(Items from a dataset)
⟨

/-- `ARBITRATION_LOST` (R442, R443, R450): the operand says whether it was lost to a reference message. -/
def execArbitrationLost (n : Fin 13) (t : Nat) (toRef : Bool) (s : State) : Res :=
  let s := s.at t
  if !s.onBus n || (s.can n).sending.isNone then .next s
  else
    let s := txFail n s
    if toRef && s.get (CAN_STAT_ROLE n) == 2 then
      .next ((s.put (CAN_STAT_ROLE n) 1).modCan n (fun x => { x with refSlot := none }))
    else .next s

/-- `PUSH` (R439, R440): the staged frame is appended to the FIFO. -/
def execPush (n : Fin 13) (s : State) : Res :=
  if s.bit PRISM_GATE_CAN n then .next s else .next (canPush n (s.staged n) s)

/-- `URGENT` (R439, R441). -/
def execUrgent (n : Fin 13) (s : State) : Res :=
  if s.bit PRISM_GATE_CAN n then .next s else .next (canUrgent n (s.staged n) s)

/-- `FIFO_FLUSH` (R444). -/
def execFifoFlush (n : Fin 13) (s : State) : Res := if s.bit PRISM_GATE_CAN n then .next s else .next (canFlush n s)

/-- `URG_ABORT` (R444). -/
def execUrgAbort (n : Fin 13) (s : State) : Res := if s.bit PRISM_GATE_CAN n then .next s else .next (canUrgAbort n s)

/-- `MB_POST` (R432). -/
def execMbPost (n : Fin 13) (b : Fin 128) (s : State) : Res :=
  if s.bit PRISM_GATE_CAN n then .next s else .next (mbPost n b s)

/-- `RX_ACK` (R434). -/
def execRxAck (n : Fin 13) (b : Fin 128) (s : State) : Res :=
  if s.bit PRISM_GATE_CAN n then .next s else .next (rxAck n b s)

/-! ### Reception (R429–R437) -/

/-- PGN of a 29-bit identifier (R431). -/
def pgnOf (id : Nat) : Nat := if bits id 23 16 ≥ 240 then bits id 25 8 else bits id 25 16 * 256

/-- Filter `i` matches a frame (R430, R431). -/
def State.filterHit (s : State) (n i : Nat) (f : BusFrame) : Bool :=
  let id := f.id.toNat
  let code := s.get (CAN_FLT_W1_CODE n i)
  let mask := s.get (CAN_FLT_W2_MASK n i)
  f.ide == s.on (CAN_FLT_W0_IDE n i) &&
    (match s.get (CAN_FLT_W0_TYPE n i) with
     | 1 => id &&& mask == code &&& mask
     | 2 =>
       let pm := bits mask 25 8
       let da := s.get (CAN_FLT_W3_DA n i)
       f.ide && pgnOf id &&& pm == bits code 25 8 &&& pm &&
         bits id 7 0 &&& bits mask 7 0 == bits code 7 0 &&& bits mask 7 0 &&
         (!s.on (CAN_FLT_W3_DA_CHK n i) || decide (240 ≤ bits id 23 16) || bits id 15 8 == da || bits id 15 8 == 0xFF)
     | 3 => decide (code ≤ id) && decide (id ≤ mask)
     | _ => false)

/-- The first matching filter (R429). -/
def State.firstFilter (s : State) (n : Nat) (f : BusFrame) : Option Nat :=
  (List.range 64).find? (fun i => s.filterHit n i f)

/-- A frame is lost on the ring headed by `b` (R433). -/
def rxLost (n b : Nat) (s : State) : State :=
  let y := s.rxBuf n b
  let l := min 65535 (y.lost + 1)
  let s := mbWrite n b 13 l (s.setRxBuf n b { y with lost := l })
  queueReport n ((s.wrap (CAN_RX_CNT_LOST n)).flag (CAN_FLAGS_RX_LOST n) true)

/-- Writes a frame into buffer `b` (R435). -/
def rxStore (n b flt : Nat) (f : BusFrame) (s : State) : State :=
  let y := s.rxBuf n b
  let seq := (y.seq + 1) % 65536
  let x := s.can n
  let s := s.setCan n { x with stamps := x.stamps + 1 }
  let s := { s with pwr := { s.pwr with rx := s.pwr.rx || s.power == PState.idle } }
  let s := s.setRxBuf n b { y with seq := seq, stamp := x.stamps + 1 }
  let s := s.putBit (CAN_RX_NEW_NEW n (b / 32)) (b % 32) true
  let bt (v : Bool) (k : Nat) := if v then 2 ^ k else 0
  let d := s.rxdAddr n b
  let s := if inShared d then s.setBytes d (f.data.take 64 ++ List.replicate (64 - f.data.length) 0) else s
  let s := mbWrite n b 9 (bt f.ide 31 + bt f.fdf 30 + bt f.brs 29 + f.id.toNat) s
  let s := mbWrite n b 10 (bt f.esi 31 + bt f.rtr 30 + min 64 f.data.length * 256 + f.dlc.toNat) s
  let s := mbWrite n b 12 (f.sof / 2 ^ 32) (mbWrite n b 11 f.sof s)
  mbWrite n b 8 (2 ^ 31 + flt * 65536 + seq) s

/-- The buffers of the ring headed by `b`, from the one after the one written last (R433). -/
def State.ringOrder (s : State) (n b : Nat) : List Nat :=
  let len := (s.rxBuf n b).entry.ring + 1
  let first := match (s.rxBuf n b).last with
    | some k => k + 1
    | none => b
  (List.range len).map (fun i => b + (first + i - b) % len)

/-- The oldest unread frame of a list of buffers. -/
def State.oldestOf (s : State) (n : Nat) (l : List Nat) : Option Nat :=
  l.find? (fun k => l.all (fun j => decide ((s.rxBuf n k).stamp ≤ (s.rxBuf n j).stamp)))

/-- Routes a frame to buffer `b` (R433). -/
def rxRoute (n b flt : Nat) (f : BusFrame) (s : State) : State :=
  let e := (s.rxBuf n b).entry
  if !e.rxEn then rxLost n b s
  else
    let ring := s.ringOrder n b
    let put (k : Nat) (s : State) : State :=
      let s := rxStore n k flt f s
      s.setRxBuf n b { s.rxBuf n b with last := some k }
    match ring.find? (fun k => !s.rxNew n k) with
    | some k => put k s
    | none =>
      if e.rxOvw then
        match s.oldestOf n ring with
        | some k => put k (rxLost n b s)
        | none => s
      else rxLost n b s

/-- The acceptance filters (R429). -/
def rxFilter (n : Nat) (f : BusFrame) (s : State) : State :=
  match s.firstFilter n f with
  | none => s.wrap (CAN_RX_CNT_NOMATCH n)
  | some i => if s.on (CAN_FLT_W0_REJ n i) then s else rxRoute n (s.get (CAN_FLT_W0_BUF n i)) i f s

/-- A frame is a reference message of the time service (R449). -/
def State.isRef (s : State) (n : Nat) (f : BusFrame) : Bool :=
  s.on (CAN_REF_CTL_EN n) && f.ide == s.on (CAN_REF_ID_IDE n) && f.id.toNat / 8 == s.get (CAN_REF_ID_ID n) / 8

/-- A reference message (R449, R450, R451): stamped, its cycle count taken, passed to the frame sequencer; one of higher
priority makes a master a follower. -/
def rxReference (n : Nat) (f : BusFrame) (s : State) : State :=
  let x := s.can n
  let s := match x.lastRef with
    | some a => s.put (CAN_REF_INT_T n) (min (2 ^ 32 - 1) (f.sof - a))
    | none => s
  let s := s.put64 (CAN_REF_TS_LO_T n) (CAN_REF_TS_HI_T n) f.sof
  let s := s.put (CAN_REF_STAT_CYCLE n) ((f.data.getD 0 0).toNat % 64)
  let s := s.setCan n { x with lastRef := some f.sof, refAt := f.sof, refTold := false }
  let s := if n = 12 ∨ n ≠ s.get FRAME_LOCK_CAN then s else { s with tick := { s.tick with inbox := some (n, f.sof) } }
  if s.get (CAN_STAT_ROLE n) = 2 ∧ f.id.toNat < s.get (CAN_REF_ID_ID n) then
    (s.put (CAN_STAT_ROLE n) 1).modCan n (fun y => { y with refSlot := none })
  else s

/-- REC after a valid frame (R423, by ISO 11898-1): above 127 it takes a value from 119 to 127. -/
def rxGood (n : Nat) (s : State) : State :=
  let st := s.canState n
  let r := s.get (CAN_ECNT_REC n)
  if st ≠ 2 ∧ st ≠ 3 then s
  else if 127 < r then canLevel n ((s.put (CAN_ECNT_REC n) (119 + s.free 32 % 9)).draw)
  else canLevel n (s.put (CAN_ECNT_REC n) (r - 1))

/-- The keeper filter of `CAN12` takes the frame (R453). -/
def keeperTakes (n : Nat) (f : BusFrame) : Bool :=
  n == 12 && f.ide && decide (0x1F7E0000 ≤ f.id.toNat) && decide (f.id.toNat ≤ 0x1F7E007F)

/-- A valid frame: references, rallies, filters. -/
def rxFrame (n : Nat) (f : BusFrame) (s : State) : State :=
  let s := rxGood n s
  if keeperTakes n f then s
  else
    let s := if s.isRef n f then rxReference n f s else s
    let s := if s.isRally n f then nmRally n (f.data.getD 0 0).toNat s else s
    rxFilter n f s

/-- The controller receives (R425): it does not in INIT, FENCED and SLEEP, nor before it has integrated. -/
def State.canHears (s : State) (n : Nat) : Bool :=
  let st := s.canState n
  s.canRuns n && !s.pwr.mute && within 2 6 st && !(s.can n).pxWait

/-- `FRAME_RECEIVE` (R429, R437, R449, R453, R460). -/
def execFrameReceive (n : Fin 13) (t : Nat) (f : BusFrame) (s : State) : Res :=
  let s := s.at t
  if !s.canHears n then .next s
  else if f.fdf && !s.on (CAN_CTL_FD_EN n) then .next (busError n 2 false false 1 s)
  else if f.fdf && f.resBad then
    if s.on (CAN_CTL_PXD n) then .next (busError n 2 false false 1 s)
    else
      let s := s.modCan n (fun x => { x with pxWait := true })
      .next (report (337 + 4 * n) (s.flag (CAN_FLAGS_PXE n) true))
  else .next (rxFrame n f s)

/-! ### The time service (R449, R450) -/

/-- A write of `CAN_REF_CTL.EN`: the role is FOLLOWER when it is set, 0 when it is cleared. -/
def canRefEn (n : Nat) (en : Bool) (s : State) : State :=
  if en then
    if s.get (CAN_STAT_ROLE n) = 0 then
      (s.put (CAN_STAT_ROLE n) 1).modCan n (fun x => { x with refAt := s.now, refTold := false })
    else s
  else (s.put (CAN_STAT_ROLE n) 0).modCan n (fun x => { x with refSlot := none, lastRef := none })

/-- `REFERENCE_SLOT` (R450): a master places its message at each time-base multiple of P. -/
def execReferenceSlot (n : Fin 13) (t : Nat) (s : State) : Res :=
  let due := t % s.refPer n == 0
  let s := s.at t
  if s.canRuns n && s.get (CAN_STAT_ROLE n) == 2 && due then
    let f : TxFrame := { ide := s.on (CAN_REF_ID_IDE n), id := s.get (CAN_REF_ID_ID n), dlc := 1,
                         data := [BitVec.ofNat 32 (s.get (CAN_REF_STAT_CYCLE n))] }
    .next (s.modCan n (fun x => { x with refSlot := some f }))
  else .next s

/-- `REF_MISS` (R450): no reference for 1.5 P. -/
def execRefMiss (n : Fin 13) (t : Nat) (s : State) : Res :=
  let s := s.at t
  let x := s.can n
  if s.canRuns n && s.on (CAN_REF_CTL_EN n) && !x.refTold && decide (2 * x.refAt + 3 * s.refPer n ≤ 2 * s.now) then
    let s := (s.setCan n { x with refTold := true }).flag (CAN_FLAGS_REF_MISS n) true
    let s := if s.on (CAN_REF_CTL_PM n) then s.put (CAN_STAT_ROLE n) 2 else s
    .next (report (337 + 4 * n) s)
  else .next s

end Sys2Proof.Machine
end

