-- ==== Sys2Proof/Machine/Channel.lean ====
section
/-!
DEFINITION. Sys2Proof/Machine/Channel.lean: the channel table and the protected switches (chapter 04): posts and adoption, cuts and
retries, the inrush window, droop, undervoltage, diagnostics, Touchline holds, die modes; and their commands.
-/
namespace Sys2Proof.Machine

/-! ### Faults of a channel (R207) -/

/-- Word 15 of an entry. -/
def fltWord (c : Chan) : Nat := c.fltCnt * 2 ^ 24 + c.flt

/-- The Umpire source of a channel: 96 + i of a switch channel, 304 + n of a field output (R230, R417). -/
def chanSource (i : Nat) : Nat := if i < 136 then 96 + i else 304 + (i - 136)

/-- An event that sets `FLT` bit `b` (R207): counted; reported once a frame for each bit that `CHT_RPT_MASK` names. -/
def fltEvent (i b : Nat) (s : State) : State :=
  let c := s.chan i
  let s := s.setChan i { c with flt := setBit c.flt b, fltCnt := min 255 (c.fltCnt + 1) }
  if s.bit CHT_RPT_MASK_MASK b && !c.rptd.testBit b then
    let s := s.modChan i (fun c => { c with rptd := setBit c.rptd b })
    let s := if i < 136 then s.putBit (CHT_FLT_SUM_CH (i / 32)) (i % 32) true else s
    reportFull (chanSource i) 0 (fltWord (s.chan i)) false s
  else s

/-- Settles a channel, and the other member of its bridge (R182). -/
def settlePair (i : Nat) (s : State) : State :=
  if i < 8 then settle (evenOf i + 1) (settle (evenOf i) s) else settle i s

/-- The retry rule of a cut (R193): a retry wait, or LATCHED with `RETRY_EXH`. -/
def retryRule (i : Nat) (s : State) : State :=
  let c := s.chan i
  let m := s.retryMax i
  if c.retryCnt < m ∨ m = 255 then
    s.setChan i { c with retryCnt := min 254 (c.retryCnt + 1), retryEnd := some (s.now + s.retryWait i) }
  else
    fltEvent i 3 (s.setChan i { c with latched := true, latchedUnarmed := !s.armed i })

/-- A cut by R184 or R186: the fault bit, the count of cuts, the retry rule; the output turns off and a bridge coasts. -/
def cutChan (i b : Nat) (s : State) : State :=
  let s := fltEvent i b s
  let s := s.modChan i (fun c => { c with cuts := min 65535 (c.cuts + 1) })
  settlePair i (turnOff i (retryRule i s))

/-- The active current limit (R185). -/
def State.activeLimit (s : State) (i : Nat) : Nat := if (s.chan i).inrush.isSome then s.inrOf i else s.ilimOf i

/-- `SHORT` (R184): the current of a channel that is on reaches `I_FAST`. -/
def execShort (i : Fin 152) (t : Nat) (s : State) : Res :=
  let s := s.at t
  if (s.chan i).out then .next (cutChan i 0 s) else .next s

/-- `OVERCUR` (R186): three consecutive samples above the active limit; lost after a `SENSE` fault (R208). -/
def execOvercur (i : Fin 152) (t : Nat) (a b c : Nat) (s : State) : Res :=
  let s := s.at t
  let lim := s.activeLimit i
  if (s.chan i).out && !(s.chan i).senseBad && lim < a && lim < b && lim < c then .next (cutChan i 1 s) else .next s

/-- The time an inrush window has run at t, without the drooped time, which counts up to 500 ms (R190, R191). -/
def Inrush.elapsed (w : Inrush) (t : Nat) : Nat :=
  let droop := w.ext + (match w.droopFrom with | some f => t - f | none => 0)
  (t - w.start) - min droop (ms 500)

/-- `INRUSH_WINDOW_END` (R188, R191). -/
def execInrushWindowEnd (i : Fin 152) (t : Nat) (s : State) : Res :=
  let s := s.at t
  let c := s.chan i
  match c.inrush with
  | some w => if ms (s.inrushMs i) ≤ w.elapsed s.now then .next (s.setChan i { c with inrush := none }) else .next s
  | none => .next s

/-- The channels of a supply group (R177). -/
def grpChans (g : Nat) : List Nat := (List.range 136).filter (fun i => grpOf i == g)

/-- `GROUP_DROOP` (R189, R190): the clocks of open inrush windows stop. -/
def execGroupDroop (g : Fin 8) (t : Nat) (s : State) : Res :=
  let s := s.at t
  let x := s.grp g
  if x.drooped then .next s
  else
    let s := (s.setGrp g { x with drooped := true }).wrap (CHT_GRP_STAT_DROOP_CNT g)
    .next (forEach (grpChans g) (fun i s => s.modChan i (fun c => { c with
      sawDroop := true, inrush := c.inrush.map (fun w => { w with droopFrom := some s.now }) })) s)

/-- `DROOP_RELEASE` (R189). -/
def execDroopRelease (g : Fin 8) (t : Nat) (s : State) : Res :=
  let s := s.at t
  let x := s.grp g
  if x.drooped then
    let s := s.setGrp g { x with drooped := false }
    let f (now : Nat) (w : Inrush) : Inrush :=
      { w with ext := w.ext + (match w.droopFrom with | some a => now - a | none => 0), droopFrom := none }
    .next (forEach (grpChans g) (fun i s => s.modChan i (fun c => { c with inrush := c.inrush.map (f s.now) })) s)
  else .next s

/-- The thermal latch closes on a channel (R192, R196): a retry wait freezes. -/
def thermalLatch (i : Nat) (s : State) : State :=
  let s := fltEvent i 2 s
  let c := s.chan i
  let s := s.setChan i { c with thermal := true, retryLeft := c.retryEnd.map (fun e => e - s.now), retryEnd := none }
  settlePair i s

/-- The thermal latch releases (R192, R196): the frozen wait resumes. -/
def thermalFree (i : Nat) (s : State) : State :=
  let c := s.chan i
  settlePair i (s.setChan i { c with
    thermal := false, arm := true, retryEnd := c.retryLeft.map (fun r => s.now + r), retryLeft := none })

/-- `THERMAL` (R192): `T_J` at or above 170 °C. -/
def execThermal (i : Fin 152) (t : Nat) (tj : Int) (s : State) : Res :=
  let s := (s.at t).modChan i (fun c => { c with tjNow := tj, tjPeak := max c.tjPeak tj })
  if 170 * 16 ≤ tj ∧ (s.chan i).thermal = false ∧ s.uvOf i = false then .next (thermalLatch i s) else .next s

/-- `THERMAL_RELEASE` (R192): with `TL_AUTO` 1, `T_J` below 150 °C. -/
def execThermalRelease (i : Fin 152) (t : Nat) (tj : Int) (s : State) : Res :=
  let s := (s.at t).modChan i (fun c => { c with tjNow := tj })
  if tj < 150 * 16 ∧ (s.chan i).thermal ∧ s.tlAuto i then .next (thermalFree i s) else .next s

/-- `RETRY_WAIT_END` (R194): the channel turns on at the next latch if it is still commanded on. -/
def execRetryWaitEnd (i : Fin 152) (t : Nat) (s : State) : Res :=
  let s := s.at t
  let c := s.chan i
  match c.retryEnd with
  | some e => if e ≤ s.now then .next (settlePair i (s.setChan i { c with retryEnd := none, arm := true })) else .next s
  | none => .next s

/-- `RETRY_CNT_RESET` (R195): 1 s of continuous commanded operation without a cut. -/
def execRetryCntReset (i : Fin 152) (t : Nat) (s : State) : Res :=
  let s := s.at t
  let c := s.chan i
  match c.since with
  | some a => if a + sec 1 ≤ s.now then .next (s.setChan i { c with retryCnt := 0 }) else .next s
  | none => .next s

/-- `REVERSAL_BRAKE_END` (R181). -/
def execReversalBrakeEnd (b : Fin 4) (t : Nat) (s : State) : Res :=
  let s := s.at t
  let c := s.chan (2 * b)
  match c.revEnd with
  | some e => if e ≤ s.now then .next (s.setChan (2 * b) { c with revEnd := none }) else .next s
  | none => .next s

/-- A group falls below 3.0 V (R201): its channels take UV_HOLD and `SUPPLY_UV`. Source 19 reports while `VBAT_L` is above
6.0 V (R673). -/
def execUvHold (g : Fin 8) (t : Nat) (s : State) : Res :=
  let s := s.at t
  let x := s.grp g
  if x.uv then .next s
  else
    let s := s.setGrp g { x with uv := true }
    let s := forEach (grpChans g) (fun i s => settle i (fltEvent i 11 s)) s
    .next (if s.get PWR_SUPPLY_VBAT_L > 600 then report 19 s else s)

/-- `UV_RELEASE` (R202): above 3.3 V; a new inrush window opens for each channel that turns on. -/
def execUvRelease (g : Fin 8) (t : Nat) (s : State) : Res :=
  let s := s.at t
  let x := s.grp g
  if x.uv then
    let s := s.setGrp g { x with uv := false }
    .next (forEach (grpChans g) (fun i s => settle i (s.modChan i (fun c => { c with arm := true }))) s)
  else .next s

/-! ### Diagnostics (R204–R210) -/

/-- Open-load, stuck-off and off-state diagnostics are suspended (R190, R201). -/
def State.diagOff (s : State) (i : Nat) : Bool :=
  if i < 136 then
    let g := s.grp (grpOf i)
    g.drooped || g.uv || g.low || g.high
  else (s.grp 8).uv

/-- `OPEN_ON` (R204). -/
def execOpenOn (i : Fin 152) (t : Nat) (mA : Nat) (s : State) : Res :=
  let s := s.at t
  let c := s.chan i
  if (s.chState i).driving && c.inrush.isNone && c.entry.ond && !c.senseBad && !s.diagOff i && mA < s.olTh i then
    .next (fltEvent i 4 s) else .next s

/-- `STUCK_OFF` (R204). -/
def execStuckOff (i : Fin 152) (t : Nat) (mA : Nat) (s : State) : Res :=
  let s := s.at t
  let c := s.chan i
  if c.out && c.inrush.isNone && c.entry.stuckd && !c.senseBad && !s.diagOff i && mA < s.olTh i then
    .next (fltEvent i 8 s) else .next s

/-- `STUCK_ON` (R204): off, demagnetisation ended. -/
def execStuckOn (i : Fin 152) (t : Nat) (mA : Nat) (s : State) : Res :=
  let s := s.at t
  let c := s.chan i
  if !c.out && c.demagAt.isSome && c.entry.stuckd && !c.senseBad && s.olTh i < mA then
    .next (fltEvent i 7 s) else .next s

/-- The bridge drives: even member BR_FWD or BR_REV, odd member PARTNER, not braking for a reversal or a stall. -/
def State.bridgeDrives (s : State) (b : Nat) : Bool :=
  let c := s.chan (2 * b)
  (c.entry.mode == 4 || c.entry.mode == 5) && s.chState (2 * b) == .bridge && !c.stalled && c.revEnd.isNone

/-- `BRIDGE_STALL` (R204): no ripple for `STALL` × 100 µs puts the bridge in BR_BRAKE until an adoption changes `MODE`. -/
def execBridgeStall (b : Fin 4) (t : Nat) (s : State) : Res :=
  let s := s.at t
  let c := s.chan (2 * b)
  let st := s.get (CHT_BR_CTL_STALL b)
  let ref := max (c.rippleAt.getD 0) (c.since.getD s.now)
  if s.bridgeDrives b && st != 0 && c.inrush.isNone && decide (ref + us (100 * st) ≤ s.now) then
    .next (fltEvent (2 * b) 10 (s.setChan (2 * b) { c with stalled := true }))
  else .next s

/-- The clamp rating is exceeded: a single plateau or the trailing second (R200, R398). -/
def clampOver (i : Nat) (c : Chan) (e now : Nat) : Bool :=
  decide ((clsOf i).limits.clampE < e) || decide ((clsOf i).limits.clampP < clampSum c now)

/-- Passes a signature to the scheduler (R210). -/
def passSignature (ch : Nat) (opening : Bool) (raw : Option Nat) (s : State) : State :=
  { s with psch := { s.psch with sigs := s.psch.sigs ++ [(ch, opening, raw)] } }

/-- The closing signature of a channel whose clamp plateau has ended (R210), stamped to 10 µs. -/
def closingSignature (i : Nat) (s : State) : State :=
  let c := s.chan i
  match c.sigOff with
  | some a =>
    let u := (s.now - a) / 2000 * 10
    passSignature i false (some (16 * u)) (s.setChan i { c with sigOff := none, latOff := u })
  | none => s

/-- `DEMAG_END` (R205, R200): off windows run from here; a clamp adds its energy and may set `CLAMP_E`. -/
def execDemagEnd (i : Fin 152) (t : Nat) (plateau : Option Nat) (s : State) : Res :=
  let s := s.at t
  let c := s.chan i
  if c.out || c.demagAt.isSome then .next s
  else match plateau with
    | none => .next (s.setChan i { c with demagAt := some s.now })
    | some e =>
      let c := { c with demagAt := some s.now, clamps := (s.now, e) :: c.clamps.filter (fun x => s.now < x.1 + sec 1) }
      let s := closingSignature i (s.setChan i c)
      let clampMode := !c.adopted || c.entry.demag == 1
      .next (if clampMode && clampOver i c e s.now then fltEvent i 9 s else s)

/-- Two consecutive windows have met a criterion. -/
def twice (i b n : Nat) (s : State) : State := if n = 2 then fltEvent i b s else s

⟩

* [What the task asks]:
Scan the lines above for "let s := if s.isRef" and for "s.canRuns n && !s.pwr.mute". Repeat exactly the line holding each of them and every line in between.

* [Reply]:
    let s := if s.isRef n f then rxReference n f s else s
    let s := if s.isRally n f then nmRally n (f.data.getD 0 0).toNat s else s
    rxFilter n f s

/-- The controller receives (R425): it does not in INIT, FENCED and SLEEP, nor before it has integrated. -/
def State.canHears (s : State) (n : Nat) : Bool :=
  let st := s.canState n
  s.canRuns n && !s.pwr.mute && within 2 6 st && !(s.can n).pxWait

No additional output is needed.